The Carrier Okay, let's take a break from intelligent, well-written horror and talk about some trash! The Carrier is one of my favourite unknown jewels of the "So Bad Its Good" category. Here's the premise: The main character is attacked by what I can only describe as "a metaphor for homosexuality in a cheap gorilla suit" and as a result is infected by a "virus". I think that the creators of this film do not understand how viruses work. This one does nothing to the main character, but any inanimate object he touches becomes "infected", causing it to instantly melt any
other living creature it subsequently comes into contact with. When the residents of his isolated rural village discover the plague of death-objects, they do the only sensible thing: they start collecting cats to rub on everything to test if it's safe! This leads to a cat shortage, and pretty soon the town is embroiled in a mad-max style gang war over dwindling cat supplies. It also leads to some of the goofiest dialogue I've ever heard in a movie ("Cats or death!! CATS OR DEATH!!"). And no, it's not trying to be a comedy - it's trying to make a meaningful point about AIDS. Or something. If you like movies that are just amazingly, catastrophically bad on every level, check this one out!

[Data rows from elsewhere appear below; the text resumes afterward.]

-- ==== Sys2Proof/Tests/Slice0.lean ====
section
/-! SUPPORT. Tests: ill-formed commands that the checks turn away, the spec's worked examples, and a state that meets the
hypotheses of each clause of each statement. Expected values are the spec's, or worked by hand from it. -/

set_option linter.unusedVariables false

namespace Sys2Proof.Tests
open Sys2Proof.Machine

def base : Chip :=
  ((Chip.fresh.setFld F.psmDom_ON 0 0 0xFFFFFFFF).setFld F.psmDom_ON 1 0 0xFFFFFFFF).setFld F.psmDom_ON 2 0 3
/-- A head 1 whose settings may start: 640 by 480 on the DACs. -/
def scanBase : Chip :=
  [(F.shHtime_HA, 640), (F.shHtime_HT, 800), (F.shHsync_HFP, 16), (F.shHsync_HSW, 96), (F.shVtime_VA, 480),
   (F.shVtime_VT, 525), (F.shVsync_VFP, 10), (F.shVsync_VSW, 2), (F.shPclk_FREQ, 30000 * 4096), (F.shOut_OUTSEL, 2),
   (F.shStat_PLL_LOCK, 1), (F.shCtrl_PLL_EN, 1)].foldl (fun t p => t.setFld p.1 1 0 p.2) base
/-- Head 1 scanning with those settings; and in the tick in which dot x of its line y begins. -/
def scanning : Chip :=
  { (scanBase.setFld F.shStat_RUNNING 1 0 1).setFld F.shCtrl_RUN 1 0 1 with heads := [(1, { cur := some ⟨2 ^ 40, 0⟩ })] }
def beamBase (x y : Nat) : Chip := { scanning with tb := BitVec.ofNat 64 (scanning.beam16 1 x y / 65536).toNat }
/-- Head 1, of 16 empty lines, has a course whose lines the engine has released. -/
def composeBase : Chip :=
  { base.setFld F.shVtime_VA 1 0 16 with
    comps := [(1, { composing := true, frms := [{ lanes := [3] }] })], lpes := [(1, { released := 9 })] }
/-- A descriptor of 64 bytes at 0x08000000, the last of its chain. -/
def dmaDesc : Desc := { addr := 0x08000000, ctrl := 0x88000000, len := 64, src := 0x08001000, ext := 0, dst := 0x08002000, next := 0 }
/-- DMA channel 5 with that descriptor in hand; and at its end. -/
def dmaBase : Chip := { base.setFld F.dmacStat_STATE 5 0 2 with dma := [(5, { desc := some dmaDesc })] }
def dmaEnd : Chip := dmaBase.setFld F.dmacPos_POS 5 0 64
/-- Interrupt source 65 pending for core 0, which waits; and which runs with interrupts enabled. -/
def srcBase : Chip := ((base.setFld F.intcPend_PEND 2 0 2).setFld F.intcSrc_PRIO 64 0 5).setFld F.intcSrc_TARGETS 64 0 1
def reqBase : Chip := srcBase.setFld F.coreStat_STATE 0 0 3
def irqBase : Chip := (srcBase.setFld F.coreStat_STATE 0 0 2).setPort 0 0x182 1
/-- Core 3 runs a move that pops an empty sequencer FIFO. -/
def popBase : Chip := { base.setFld F.coreStat_STATE 3 0 2 with cores := [(3, { imem := [(0, 0x1B43E0000)] })] }
/-- Channel 3 in use, with core 2, which runs, as its receiver. -/
def mbxBase : Chip := ((base.setFld F.mbxChCfg_EN 3 0 1).setFld F.mbxChCfg_RXID 3 0 2).setFld F.coreStat_STATE 2 0 2
/-- Sequencer 3 with instruction w before it, running or waiting. -/
def seqBase (state w : Nat) : Chip := (base.setFld F.psqStat_STATE 3 0 state).setFld F.psqProg_INST 3 0 w
/-- Link 0 is UP with lanes 0 to 3. -/
def laneBase : Chip := ((base.setFld F.lnklStat_STATE 0 0 2).setFld F.lnklStat_LANES 0 0 15).setFld F.lnklStat_WIDTH 0 0 4
/-- Package 0 of a ring of four, its routes filled. -/
def ringBase : Chip :=
  let t := ((base.setFld F.lnkCfg_ROLE 0 0 1).setFld F.lnkCfg_TOPO 0 0 1).setFld F.lnkCfg_WM1 0 0 3
  { t with net := { t.net with filled := true } }
/-- The boot memory with one good copy: no sections but an empty list of registers (Table 15.1). -/
def image : NStore Nat :=
  [(0, 86), (1, 76), (2, 83), (3, 75), (4, 1), (5, 0), (6, 0), (7, 1), (8, 16), (9, 1), (10, 0), (11, 0), (12, 1), (13, 0), (14, 2), (15, 0), (16, 5), (17, 0), (18, 0), (19, 92), (20, 32), (21, 3), (24, 0), (25, 0), (26, 0), (27, 0), (28, 100), (29, 0), (32, 0), (33, 0), (34, 0), (35, 0), (36, 0), (37, 0), (38, 0), (39, 0), (40, 100), (41, 0), (44, 0), (45, 0), (64, 0), (65, 0), (66, 0), (67, 0), (68, 0), (69, 0), (70, 0), (71, 0), (76, 53), (77, 216), (78, 220), (79, 45), (252, 83), (253, 242), (254, 222), (255, 177), (256, 2), (257, 0), (258, 0), (259, 0), (260, 16), (261, 1), (262, 0), (263, 0), (264, 0), (265, 0), (266, 0), (267, 0), (268, 0), (269, 0), (270, 0), (271, 0)]
/-- A cold start with that memory and every rail good; and the chip after its sections are loaded. -/
def bootBase : Chip :=
  [F.sysSupply_VCORE_OK, F.sysSupply_VMEM_OK, F.sysSupply_VSER09_OK, F.sysSupply_VSER12_OK].foldl (fun t f => t.setFld f 0 0 1)
    { Chip.fresh with boot := { mem := image, due := some 0 } }
def bootLoaded : Bool × Chip :=
  let t := (((((bootBase.startBegin 0).takeHeader 0 0).startPower 0 {}).startLedger.startPark 0).setFld F.sysBoot_COPY 0 0 0).setOn
    F.sysBoot_FALLBACK 0 0 false
  t.loadSections 0 (t.boot.sections 0)
/-- A write that goes to host memory through window 0, which is in use. -/
def outAcc : Access := given (.own 0) true 0 4 7 false
def outBase : Chip :=
  { base.setFld F.hstObwinLo_EN 0 0 1 with pcie := { up := true, outQ := [outAcc] }, busMaster := [0] }
/-- Every core asleep, entries allowed, the tolerance wide; and with head 1 showing a self-refreshing panel. -/
def sleepBase : Chip :=
  [(F.psmCtrl_AUTO, 1), (F.psmCtrl_MAXSTATE, 1), (F.hstLtol_EN, 1), (F.hstLtol_US, 1000)].foldl (fun t p => t.setFld p.1 0 0 p.2)
    { (List.range 8).foldl (fun t k => t.setFld F.coreStat_STATE k 0 4) base with
      tb := 20000000, psm := { base.psm with calm := [(1, 0), (2, 0)] } }
def headSleep : Chip :=
  { [(F.shStat_RUNNING, 1), (F.shOut_OUTSEL, 1), (F.shDpcfg_PSR_EN, 1)].foldl (fun t p => t.setFld p.1 1 0 p.2)
      (sleepBase.setFld F.psmCtrl_MAXSTATE 0 0 2) with heads := [(1, { sinkPsr := true })] }
def st (c : Chip) : State := ⟨[], ⟨false, false⟩, c⟩

/-! ### Ill-formed commands: one for each check -/

theorem test_wf_master : (Instr.rcRead (.own 128) 0).wf = false ∧ (Instr.rcRead (.own 127) 0).wf = true := by decide
theorem test_wf_remote : (Instr.rcRead (.remote 4 0 0) 0).wf = false ∧ (Instr.rcRead (.remote 3 1023 255) 0).wf = true := by decide
theorem test_wf_access : (Instr.fabricAccess (.given (.own 0) true false 0 17 0)).wf = false ∧
    (Instr.fabricAccess (.given (.own 0) true false 0 1 256)).wf = false ∧
    (Instr.fabricAccess (.given (.own 0) true false 0 1 255)).wf = true := by decide
theorem test_wf_packet : (Instr.packetReceive 0 { (default : Packet) with seq := 4096 } true).wf = false ∧
    (Instr.packetReceive 0 { (default : Packet) with len := 257 } true).wf = false ∧
    (Instr.packetReceive 0 default true).wf = true := by decide +kernel
theorem test_wf_aux : (Instr.auxReply 0 (.ack (List.replicate 17 0))).wf = false ∧
    (Instr.auxReply 0 (.ack (List.replicate 16 0))).wf = true := by decide
theorem test_wf_start_up : (Instr.startUp { (default : StartEnv) with fails := [(10, 0)] }).wf = false ∧
    (Instr.startUp default).wf = true := by decide
theorem test_wf_bar : (Instr.barRequest 0 0 true 0 4 (2 ^ 32)).wf = false ∧ (Instr.barRequest 0 0 false 0 0 0).wf = false ∧
    (Instr.barRequest 0 0 true 0 4 (2 ^ 32 - 1)).wf = true := by decide
theorem test_wf_readings : (Instr.avsPeriod (List.replicate 17 0) true).wf = false ∧ (Instr.wearRefresh [65536]).wf = false ∧
    (Instr.wearRefresh [65535]).wf = true := by decide
theorem test_wf_temperature : (Instr.thermHi 32768).wf = false ∧ (Instr.thermHi (-32768)).wf = true := by decide
theorem test_wf_rows : (Instr.assayResult 0 0 [4096]).wf = false ∧ (Instr.assayResult 0 0 [4095]).wf = true := by decide
theorem test_wf_held_write : (Instr.heldWriteTaken 5504).wf = false ∧ (Instr.heldWriteTaken 5503).wf = true := by decide

/-! ### The spec's own worked examples -/

/-- R139: the CRC of the bytes "123456789". -/
theorem test_crc : crcEnd (crcBytes 0xFFFFFFFF 0x393837363534333231 9) = 0xE3069283 := by decide +kernel

/-- R51: the 5-bit value 0b10110 widens to 0xB5A, 0xFF to 0xFFF and 0x80 to 0x808. -/
theorem test_widen : widen 5 0b10110 = 0xB5A ∧ widen 8 0xFF = 0xFFF ∧ widen 8 0x80 = 0x808 := by decide +kernel

/-- The stages of pixel (1200, 900) worked below R121: the sprite, the tile, the backdrop. -/
theorem test_blend_sprite : (({} : Acc4).blend (layerPixel 0 0xFFF ⟨2056, 4095, 1028, 0⟩)) = ⟨2056, 516, 0, 2056⟩ := by decide +kernel
theorem test_blend_tile : ((⟨2056, 516, 0, 2056⟩ : Acc4).blend (layerPixel 0 0x800 ⟨4095, 514, 1542, 2570⟩)) = ⟨2184, 900, 640, 3076⟩ := by
  decide +kernel
theorem test_blend_backdrop : widen 10 0x100 = 1025 ∧ 640 + mul12 1025 (4095 - 3076) = 895 := by decide +kernel

/-- R182: red 2501 at 16 bpp. -/
theorem test_dither : ditherTo 0 7 2501 0 0 = 19 ∧ ditherTo 1 7 2501 0 0 = 20 ∧ ditherTo 2 7 2501 1 0 = 20 ∧
    ditherTo 2 7 2501 0 0 = 19 := by decide +kernel

/-- R215: a block with s0 = 1,000, q0 = 8, P = 0 and the codes 3 and -2. -/
theorem test_adpcm : adpcmSample (1000 + 8 * 2 ^ 24 + 0xE3 * 2 ^ 32) 0 = 1192 ∧
    adpcmSample (1000 + 8 * 2 ^ 24 + 0xE3 * 2 ^ 32) 1 = 1064 := by decide +kernel

/-- R201: a sum of 300 voices at full scale does not saturate a bus. -/
theorem test_bus_room : satMix (300 * 8388607) = 2516582100 := by decide +kernel

/-- Table 9.4: GP02 to ALU0.ADD, GP03 to ALU0.A, ALU0.R to GP02, 5 to GP02, with GP02 = 10, GP03 = 7 and ALU0.R = 40. -/
def slotOrder : Chip :=
  (((base.setPort 0 2 10).setPort 0 3 7).setPort 0 0x41 40).issueNow 0 0
    ((0x048 * 2 ^ 24 + 2 * 2 ^ 11) * 2 ^ 108 + (0x040 * 2 ^ 24 + 3 * 2 ^ 11) * 2 ^ 72 + (0x002 * 2 ^ 24 + 0x041 * 2 ^ 11) * 2 ^ 36 +
      (0x002 * 2 ^ 24 + 2 ^ 23 + 5)) false
theorem test_slot_order : slotOrder.port 0 0x41 = 17 ∧ slotOrder.port 0 0x40 = 7 ∧ slotOrder.port 0 2 = 5 := by decide +kernel

/-- Table 9.15: an indexed, a post-incremented and a pre-decremented load, BASE being 0x1000, 0x1000 and 0x1003. -/
def loadFrom (b : Nat) (m : Nat) (i : Nat) : Nat × Nat :=
  let s := ((base.putDmem 0 0x100A 77).putDmem 0 0x1000 88).setPort 0 0xC0 b
  let t := s.fireLsu s 0 0 ⟨0, 0xC8, none, 0, m⟩ i
  (t.port 0 0xC2, t.port 0 0xC0)
theorem test_loads : loadFrom 0x1000 0x080 5 = (77, 0x1000) ∧ loadFrom 0x1000 0x203 0 = (88, 0x1003) ∧
    loadFrom 0x1003 0x403 0 = (88, 0x1000) := by decide +kernel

Blood Car This one's really a black-as-sin comedy moreso than a horror movie, but I'm gonna plug it anyway because it's
awesome. Blood Car tells the story of Archie Andrews, a vegan environmentalist elementary-school teacher who wears t-shirts that say things like "dolphins are dandy", living in a future where gas prices are so high that only the richest can afford to drive. Archie tries to invent an engine that runs on wheatgrass, but accidentally invents one that runs on BLOOD... HUMAN BLOOD! (The film gives this about as much explanation as it deserves, i.e. none at all.) Discovering that having a running car gets him laid, Archie immediately throws over all his moral principles, and the film becomes an absurd serial bloodbath in his quest for more fuel for the Bloodcar. This is one of those movies like Dead Alive that positively
revels in its own depravity, but what really pushes it over the top is the final scene - in which an agent of "The Governemnt" [sic] sits Archie down and tries to talk him into revealing the Bloodcar's secrets, using one of the most transcendently bizarre sequences of Christopher Walkenesque nonsense I have
ever heard in a movie. If you don't like Blood Car... well, then you're probably a decent person. The rest of you should go watch it!
Uzumaki I'm probably going to take some flak for this one, as most people seem to hate it. But personally, I think Uzumaki is the bee's knees! It has two distinguishing characteristics for me: first, it is the only movie
ever to give me the same sense of horrific cosmic weirdness that I get from reading Lovecraft stories. And second, it is the only movie
ever to have a scene that reveals a previously hidden creepy thing, which turned out to
actually be creepier than what I was imagining in my head! I'm not going to tell you much about the plot (it would be pointless to try), but in essence, it concerns a small Japanese town that becomes infected with... spirals. Yes, the shape. That's your monster in this movie - spirals. The movie starts out with a very long, slow-burn setup as things and events in the town become increasingly "spirally", but by the final act the movie has gone flat-out gonzo insane, with reality warping in the kinds of unthinkably weird ways you might actually see if one of Lovecraft's Outer Gods actually made its presence felt.